A logic-based Truth Maintenance System (LTMS) and a pattern-directed reasoning engine in pure Python, after Forbus & de Kleer, Building Problem Solvers (MIT Press, 1993).

The LTMS maintains belief over a set of propositional clauses using Boolean Constraint Propagation (unit propagation), records well-founded support for every derived value, performs dependency-directed backtracking on contradictions, and can explain why anything is believed. A small forward-chaining rule engine sits on top of it.

Documentation site: https://pisanuw.github.io/ltms/ (built from docs/).

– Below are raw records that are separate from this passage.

-- ==== Sys2Proof/Certificates/Slice0/Obligations.lean ====
section
/-! DEFINITION. The statements for the provers. OBLIGATIONS.json lists them with the rules they rest on. -/

open Sys2Proof Sys2Proof.Machine

/-! ### The queue, the resets and the laws that every step keeps -/

/-- A step takes the command at the front of the queue and runs it with the queue's rest; with none
waiting the block idles; and no command's effect touches the queue (log 1). -/
def Obligations.StepRunsTheFrontCommand : Prop :=
  (∀ (s : State) (c : Instr) (rest : List Instr),
    s.pending = c :: rest → step s = exec c (s.setPending rest)) ∧
  (∀ s : State, s.pending = [] → step s = .next s) ∧
  ∀ (c : Instr) (s t : State), exec c s = .next t → t.pending = s.pending

/-- An idle Transmitter takes an available frame before the next command (R175; log 10): every command but
the release of RESET does what it does from the state in which the Transmitter is settled. -/
def Obligations.IdleTransmitterTakesFirst : Prop :=
  ∀ s : State, s.inReset = false →
    s.transmit.Settled ∧
    ∀ c : Instr, (∀ a b p r, c ≠ .resetRelease a b p r) → exec c s = exec c s.transmit

/-- While RESET is low no command is taken but the resets; the PSUP_OK commands only set the pin's level
(R214, R218; log 15). That the supply state stays meanwhile is the model's choice (log 28). -/
def Obligations.HeldEngineTakesNoCommand : Prop :=
  ∀ s : State, s.inReset = true →
    (∀ c : Instr, c ≠ .powerOn → c ≠ .resetAssert → (∀ a b p r, c ≠ .resetRelease a b p r) →
      c ≠ .psupOkFall → c ≠ .psupOkRise →
      (∀ f, c.frame? = some f → f.payload.length ≤ 260) → exec c s = .next s) ∧
    exec .psupOkFall s = .next (s.setSupply { s.supply with psupOk := false }) ∧
    exec .psupOkRise s = .next (s.setSupply { s.supply with psupOk := true })

/-- Power-on and a fall of RESET leave every block at its power-on state, ATTN low, TX idle and every lane
quiet with its switch open (R214). That the link rate and the level of PSUP_OK are held is the model's
reading (log 15). -/
def Obligations.PowerOnAndResetHoldTheEngine : Prop :=
  ∀ s : State, ∃ t : State,
    exec .powerOn s = .next t ∧ exec .resetAssert s = .next t ∧
    t.inReset = true ∧ t.attn = false ∧ t.tx = .idle ∧ t.replyQueue = [] ∧
    t.outbox = .emptied ∧ t.deferred = [] ∧ (∀ k, t.tagEntry k = .free) ∧ t.epoch = 0 ∧
    t.rx = .afterReset ∧ t.jobs = [] ∧ t.lastId = 0 ∧ t.faults = [] ∧
    (∀ l, t.lane l = .afterReset ∧ (t.lane l).lckRunning = false ∧ (t.lane l).ldaDriven = false ∧
      (t.lane l).lvpClosed = false) ∧
    t.freeUnits = 8 ∧ t.grantQueue = [] ∧ t.supply.episodes = 0 ∧
    (∀ i : ProfileId, t.profiles[i] = .afterPowerOn) ∧
    (∀ h, (t.block h).state = .free ∧ (t.block h).Lawful) ∧
    t.linkRate = s.linkRate ∧ t.supply.psupOk = s.supply.psupOk ∧ t.pending = s.pending
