-- ==== Sys2Proof/Laws/State.lean ====
section
/-! SUPPORT. One lemma for each field and each update of the state, and the plain laws of lanes, blocks
and jobs under the updates, so that no proof unfolds an update of the record. -/

namespace Sys2Proof.Machine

New to this? Start with the study companion — a chapter-by-chapter walk-through of the concepts, examples, and exercise solutions. See also PLAN.md for the build plan and STUDY-NOTES.md for the technical digest.

Why

There is no faithful Python LTMS in the wild — JTMS/ATMS have a few toy ports, but the clausal-BCP LTMS with dependency-directed backtracking is the least-ported truth maintenance system outside Lisp/Racket. This is a clean, tested, idiomatic-Python implementation.

What's here

Layer Module What it gives you
Terms + unification ltms.terms, ltms.unify s-expression terms, occurs-checked unification
TRE ltms.tre pattern-directed forward chaining (no belief revision)
JTMS + JTRE ltms.jtms, ltms.jtre justification-based belief, IN/OUT, two-phase retraction
LTMS core ltms.core, ltms.normalize clausal Boolean Constraint Propagation, assumptions, nogoods, CNF
LTRE ltms.ltre reasoning engine: assert!/assume!/retract!, belief-conditioned rules
Facilities ltms.indirect, ltms.cwa, ltms.dds indirect proof, closed-world assumptions, dependency-directed search
Completeness ltms.cltms prime implicates / complete() (optional logical completeness)
Watched literals ltms.watched WatchedLTMS, the SAT-style 2-watched-literals BCP engine
Explanation ltms.explain why_node, explain_node (well-founded proofs)
File DSL ltms.dsl read world models from .kb files, separate from Python

Usage

from ltms import LTRE

e = LTRE()
e.assert_(("or", ("p",), ("q",)))   # p v q
e.assert_(("not", ("p",)))          # ~p
e.is_true(("q",))                   # True  (unit propagation)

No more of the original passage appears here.